Try it
Will you write out all the entries below exactly?

Dataset records
/-- A well-formed command names only dies and ports that a part can have. -/
def Statement (i : Instr) : Prop := wellFormed i = true → ∀ n ∈ named i, n < 8

/-- The halves of a conjunction of checks. -/
theorem left_check {p q : Bool} (h : (p && q) = true) : p = true := by simp_all

theorem right_check {p q : Bool} (h : (p && q) = true) : q = true := by simp_all

/-- A command that names no die or port. -/
theorem names_none {p : Bool} : p = true → ∀ n ∈ ([] : List Nat), n < 8 := by simp

/-- A command that names one die or port. -/
theorem names_one {p : Bool} {m : Nat} (h : p = true → m < 8) : p = true → ∀ n ∈ [m], n < 8 := by simp_all

/-- A datagram's port. -/
theorem datagram_port {d : Datagram} (h : Datagram.wf d = true) : d.port < 8 := by simp_all [Datagram.wf]

/-- An access's die. -/
theorem access_die {a : Access} (h : Access.wf a = true) : a.die < 8 := by simp_all [Access.wf]

/-- A thread's die. -/
theorem thread_die {t : ThreadId} (h : ThreadId.wf t = true) : t.die < 8 := by simp_all [ThreadId.wf]

/-- A packet's port. -/
theorem partner_port {p : PartnerPacket} (h : PartnerPacket.wf p = true) : p.port < 8 := by simp_all [PartnerPacket.wf]

/-- A command of a domain. -/
theorem names_domain {p : Bool} {x : Domain} (h : p = true → Domain.wf x = true) : p = true → ∀ n ∈ domainNames x, n < 8 := by
  intro hp; have := h hp; cases x <;> simp_all [Domain.wf, domainNames]

theorem hello (d : Datagram) : Statement (.hello d) :=
  names_one fun h => datagram_port h

theorem sessionOpen (d : Datagram) : Statement (.sessionOpen d) :=
  names_one fun h => datagram_port h

theorem sessionClose (d : Datagram) : Statement (.sessionClose d) :=
  names_one fun h => datagram_port h

theorem capsQuery (d : Datagram) : Statement (.capsQuery d) :=
  names_one fun h => datagram_port h

theorem profileLoadStage (d : Datagram) : Statement (.profileLoadStage d) :=
  names_one fun h => datagram_port h

theorem profileLoadCommit (d : Datagram) : Statement (.profileLoadCommit d) :=
  names_one fun h => datagram_port h

theorem profileLoadAbandon (d : Datagram) : Statement (.profileLoadAbandon d) :=
  names_one fun h => datagram_port h

theorem bankSwitch : Statement .bankSwitch :=
  names_none

theorem profileUnload (d : Datagram) : Statement (.profileUnload d) :=
  names_one fun h => datagram_port h

theorem profileQuery (d : Datagram) : Statement (.profileQuery d) :=
  names_one fun h => datagram_port h

theorem admitReq (d : Datagram) : Statement (.admitReq d) :=
  names_one fun h => datagram_port h

theorem streamOpen (d : Datagram) : Statement (.streamOpen d) :=
  names_one fun h => datagram_port h

theorem streamConfig (d : Datagram) : Statement (.streamConfig d) :=
  names_one fun h => datagram_port h

theorem streamClose (d : Datagram) : Statement (.streamClose d) :=
  names_one fun h => datagram_port h

theorem streamStatus (d : Datagram) : Statement (.streamStatus d) :=
  names_one fun h => datagram_port h

theorem rateSet (d : Datagram) : Statement (.rateSet d) :=
  names_one fun h => datagram_port h

theorem roiSet (d : Datagram) : Statement (.roiSet d) :=
  names_one fun h => datagram_port h

theorem refMark (d : Datagram) : Statement (.refMark d) :=
  names_one fun h => datagram_port h

theorem jobSubmitList (d : Datagram) : Statement (.jobSubmitList d) :=
  names_one fun h => datagram_port h

theorem jobSubmitTrain (d : Datagram) : Statement (.jobSubmitTrain d) :=
  names_one fun h => datagram_port h

theorem jobStatus (d : Datagram) : Statement (.jobStatus d) :=
  names_one fun h => datagram_port h

theorem jobCancel (d : Datagram) : Statement (.jobCancel d) :=
  names_one fun h => datagram_port h

theorem lzJob (d : Datagram) : Statement (.lzJob d) :=
  names_one fun h => datagram_port h

theorem lzResume (d : Datagram) : Statement (.lzResume d) :=
  names_one fun h => datagram_port h

theorem regRead (d : Datagram) : Statement (.regRead d) :=
  names_one fun h => datagram_port h

theorem regWrite (d : Datagram) : Statement (.regWrite d) :=
  names_one fun h => datagram_port h

theorem eventRead (d : Datagram) : Statement (.eventRead d) :=
  names_one fun h => datagram_port h

theorem stickyClear (d : Datagram) : Statement (.stickyClear d) :=
  names_one fun h => datagram_port h

theorem counterRead (d : Datagram) : Statement (.counterRead d) :=
  names_one fun h => datagram_port h

theorem lifelogRead (d : Datagram) : Statement (.lifelogRead d) :=
  names_one fun h => datagram_port h

theorem crashRead (d : Datagram) : Statement (.crashRead d) :=
  names_one fun h => datagram_port h

theorem fwStage (d : Datagram) : Statement (.fwStage d) :=
  names_one fun h => datagram_port h

theorem fwVerify (d : Datagram) : Statement (.fwVerify d) :=
  names_one fun h => datagram_port h

theorem fwActivate (d : Datagram) : Statement (.fwActivate d) :=
  names_one fun h => datagram_port h

theorem fwFlashWriteDone (ok : Bool) : Statement (.fwFlashWriteDone ok) :=
  names_none

theorem spareQuery (d : Datagram) : Statement (.spareQuery d) :=
  names_one fun h => datagram_port h

theorem spareEngage (d : Datagram) : Statement (.spareEngage d) :=
  names_one fun h => datagram_port h

theorem spareEngaged (die : Nat) (kind : Nat) (target : Nat) : Statement (.spareEngaged die kind target) :=
  names_one fun h => of_decide_eq_true (left_check h)

theorem islandQuiesce (d : Datagram) : Statement (.islandQuiesce d) :=
  names_one fun h => datagram_port h

theorem islandQuiesceComplete (die : Nat) : Statement (.islandQuiesceComplete die) :=
  names_one fun h => of_decide_eq_true h

theorem quiesceTileReturn (die : Nat) (moved : List (ThreadId × ThreadId)) : Statement (.quiesceTileReturn die moved) :=
  names_one fun h => of_decide_eq_true (left_check h)

theorem islandResume (d : Datagram) : Statement (.islandResume d) :=
  names_one fun h => datagram_port h

theorem channelAutoResume (die : Nat) : Statement (.channelAutoResume die) :=
  names_one fun h => of_decide_eq_true h

theorem recal (d : Datagram) : Statement (.recal d) :=
  names_one fun h => datagram_port h

theorem attest (d : Datagram) : Statement (.attest d) :=
  names_one fun h => datagram_port h

theorem recover (d : Datagram) : Statement (.recover d) :=
  names_one fun h => datagram_port h

theorem recoverLoadStage (d : Datagram) : Statement (.recoverLoadStage d) :=
  names_one fun h => datagram_port h

theorem recoverLoadCommit (d : Datagram) (written : Bool) : Statement (.recoverLoadCommit d written) :=
  names_one fun h => datagram_port h

theorem recoverReboot : Statement .recoverReboot :=
  names_none

theorem partnerConfig (d : Datagram) : Statement (.partnerConfig d) :=
  names_one fun h => datagram_port h

theorem twinConfigEnable (d : Datagram) : Statement (.twinConfigEnable d) :=
  names_one fun h => datagram_port h

theorem twinConfigDisable (d : Datagram) : Statement (.twinConfigDisable d) :=
  names_one fun h => datagram_port h

theorem twinEnableTimeout : Statement .twinEnableTimeout :=
  names_none

theorem timeSyncRead (d : Datagram) : Statement (.timeSyncRead d) :=
  names_one fun h => datagram_port h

Response to the exercise
/-- A well-formed command names only dies and ports that a part can have. -/
def Statement (i : Instr) : Prop := wellFormed i = true → ∀ n ∈ named i, n < 8

/-- The halves of a conjunction of checks. -/
theorem left_check {p q : Bool} (h : (p && q) = true) : p = true := by simp_all

theorem right_check {p q : Bool} (h : (p && q) = true) : q = true := by simp_all

/-- A command that names no die or port. -/
theorem names_none {p : Bool} : p = true → ∀ n ∈ ([] : List Nat), n < 8 := by simp

/-- A command that names one die or port. -/
theorem names_one {p : Bool} {m : Nat} (h : p = true → m < 8) : p = true → ∀ n ∈ [m], n < 8 := by simp_all

/-- A datagram's port. -/
theorem datagram_port {d : Datagram} (h : Datagram.wf d = true) : d.port < 8 := by simp_all [Datagram.wf]

/-- An access's die. -/
theorem access_die {a : Access} (h : Access.wf a = true) : a.die < 8 := by simp_all [Access.wf]

/-- A thread's die. -/
theorem thread_die {t : ThreadId} (h : ThreadId.wf t = true) : t.die < 8 := by simp_all [ThreadId.wf]

/-- A packet's port. -/
theorem partner_port {p : PartnerPacket} (h : PartnerPacket.wf p = true) : p.port < 8 := by simp_all [PartnerPacket.wf]

/-- A command of a domain. -/
theorem names_domain {p : Bool} {x : Domain} (h : p = true → Domain.wf x = true) : p = true → ∀ n ∈ domainNames x, n < 8 := by
  intro hp; have := h hp; cases x <;> simp_all [Domain.wf, domainNames]

theorem hello (d : Datagram) : Statement (.hello d) :=
  names_one fun h => datagram_port h

theorem sessionOpen (d : Datagram) : Statement (.sessionOpen d) :=
  names_one fun h => datagram_port h

theorem sessionClose (d : Datagram) : Statement (.sessionClose d) :=
  names_one fun h => datagram_port h

theorem capsQuery (d : Datagram) : Statement (.capsQuery d) :=
  names_one fun h => datagram_port h

theorem profileLoadStage (d : Datagram) : Statement (.profileLoadStage d) :=
  names_one fun h => datagram_port h

theorem profileLoadCommit (d : Datagram) : Statement (.profileLoadCommit d) :=
  names_one fun h => datagram_port h

theorem profileLoadAbandon (d : Datagram) : Statement (.profileLoadAbandon d) :=
  names_one fun h => datagram_port h

theorem bankSwitch : Statement .bankSwitch :=
  names_none

theorem profileUnload (d : Datagram) : Statement (.profileUnload d) :=
  names_one fun h => datagram_port h

theorem profileQuery (d : Datagram) : Statement (.profileQuery d) :=
  names_one fun h => datagram_port h

theorem admitReq (d : Datagram) : Statement (.admitReq d) :=
  names_one fun h => datagram_port h

theorem streamOpen (d : Datagram) : Statement (.streamOpen d) :=
  names_one fun h => datagram_port h

theorem streamConfig (d : Datagram) : Statement (.streamConfig d) :=
  names_one fun h => datagram_port h

theorem streamClose (d : Datagram) : Statement (.streamClose d) :=
  names_one fun h => datagram_port h

theorem streamStatus (d : Datagram) : Statement (.streamStatus d) :=
  names_one fun h => datagram_port h

theorem rateSet (d : Datagram) : Statement (.rateSet d) :=
  names_one fun h => datagram_port h

theorem roiSet (d : Datagram) : Statement (.roiSet d) :=
  names_one fun h => datagram_port h

theorem refMark (d : Datagram) : Statement (.refMark d) :=
  names_one fun h => datagram_port h

theorem jobSubmitList (d : Datagram) : Statement (.jobSubmitList d) :=
  names_one fun h => datagram_port h

theorem jobSubmitTrain (d : Datagram) : Statement (.jobSubmitTrain d) :=
  names_one fun h => datagram_port h

theorem jobStatus (d : Datagram) : Statement (.jobStatus d) :=
  names_one fun h => datagram_port h

theorem jobCancel (d : Datagram) : Statement (.jobCancel d) :=
  names_one fun h => datagram_port h

theorem lzJob (d : Datagram) : Statement (.lzJob d) :=
  names_one fun h => datagram_port h

theorem lzResume (d : Datagram) : Statement (.lzResume d) :=
  names_one fun h => datagram_port h

theorem regRead (d : Datagram) : Statement (.regRead d) :=
  names_one fun h => datagram_port h

theorem regWrite (d : Datagram) : Statement (.regWrite d) :=
  names_one fun h => datagram_port h

theorem eventRead (d : Datagram) : Statement (.eventRead d) :=
  names_one fun h => datagram_port h

theorem stickyClear (d : Datagram) : Statement (.stickyClear d) :=
  names_one fun h => datagram_port h

theorem counterRead (d : Datagram) : Statement (.counterRead d) :=
  names_one fun h => datagram_port h

theorem lifelogRead (d : Datagram) : Statement (.lifelogRead d) :=
  names_one fun h => datagram_port h

theorem crashRead (d : Datagram) : Statement (.crashRead d) :=
  names_one fun h => datagram_port h

theorem fwStage (d : Datagram) : Statement (.fwStage d) :=
  names_one fun h => datagram_port h

theorem fwVerify (d : Datagram) : Statement (.fwVerify d) :=
  names_one fun h => datagram_port h

theorem fwActivate (d : Datagram) : Statement (.fwActivate d) :=
  names_one fun h => datagram_port h

theorem fwFlashWriteDone (ok : Bool) : Statement (.fwFlashWriteDone ok) :=
  names_none

theorem spareQuery (d : Datagram) : Statement (.spareQuery d) :=
  names_one fun h => datagram_port h

theorem spareEngage (d : Datagram) : Statement (.spareEngage d) :=
  names_one fun h => datagram_port h

theorem spareEngaged (die : Nat) (kind : Nat) (target : Nat) : Statement (.spareEngaged die kind target) :=
  names_one fun h => of_decide_eq_true (left_check h)

theorem islandQuiesce (d : Datagram) : Statement (.islandQuiesce d) :=
  names_one fun h => datagram_port h

theorem islandQuiesceComplete (die : Nat) : Statement (.islandQuiesceComplete die) :=
  names_one fun h => of_decide_eq_true h

theorem quiesceTileReturn (die : Nat) (moved : List (ThreadId × ThreadId)) : Statement (.quiesceTileReturn die moved) :=
  names_one fun h => of_decide_eq_true (left_check h)

theorem islandResume (d : Datagram) : Statement (.islandResume d) :=
  names_one fun h => datagram_port h

theorem channelAutoResume (die : Nat) : Statement (.channelAutoResume die) :=
  names_one fun h => of_decide_eq_true h

theorem recal (d : Datagram) : Statement (.recal d) :=
  names_one fun h => datagram_port h

theorem attest (d : Datagram) : Statement (.attest d) :=
  names_one fun h => datagram_port h

theorem recover (d : Datagram) : Statement (.recover d) :=
  names_one fun h => datagram_port h

theorem recoverLoadStage (d : Datagram) : Statement (.recoverLoadStage d) :=
  names_one fun h => datagram_port h

theorem recoverLoadCommit (d : Datagram) (written : Bool) : Statement (.recoverLoadCommit d written) :=
  names_one fun h => datagram_port h

theorem recoverReboot : Statement .recoverReboot :=
  names_none

theorem partnerConfig (d : Datagram) : Statement (.partnerConfig d) :=
  names_one fun h => datagram_port h

theorem twinConfigEnable (d : Datagram) : Statement (.twinConfigEnable d) :=
  names_one fun h => datagram_port h

theorem twinConfigDisable (d : Datagram) : Statement (.twinConfigDisable d) :=
  names_one fun h => datagram_port h

theorem twinEnableTimeout : Statement .twinEnableTimeout :=
  names_none

theorem timeSyncRead (d : Datagram) : Statement (.timeSyncRead d) :=
  names_one fun h => datagram_port h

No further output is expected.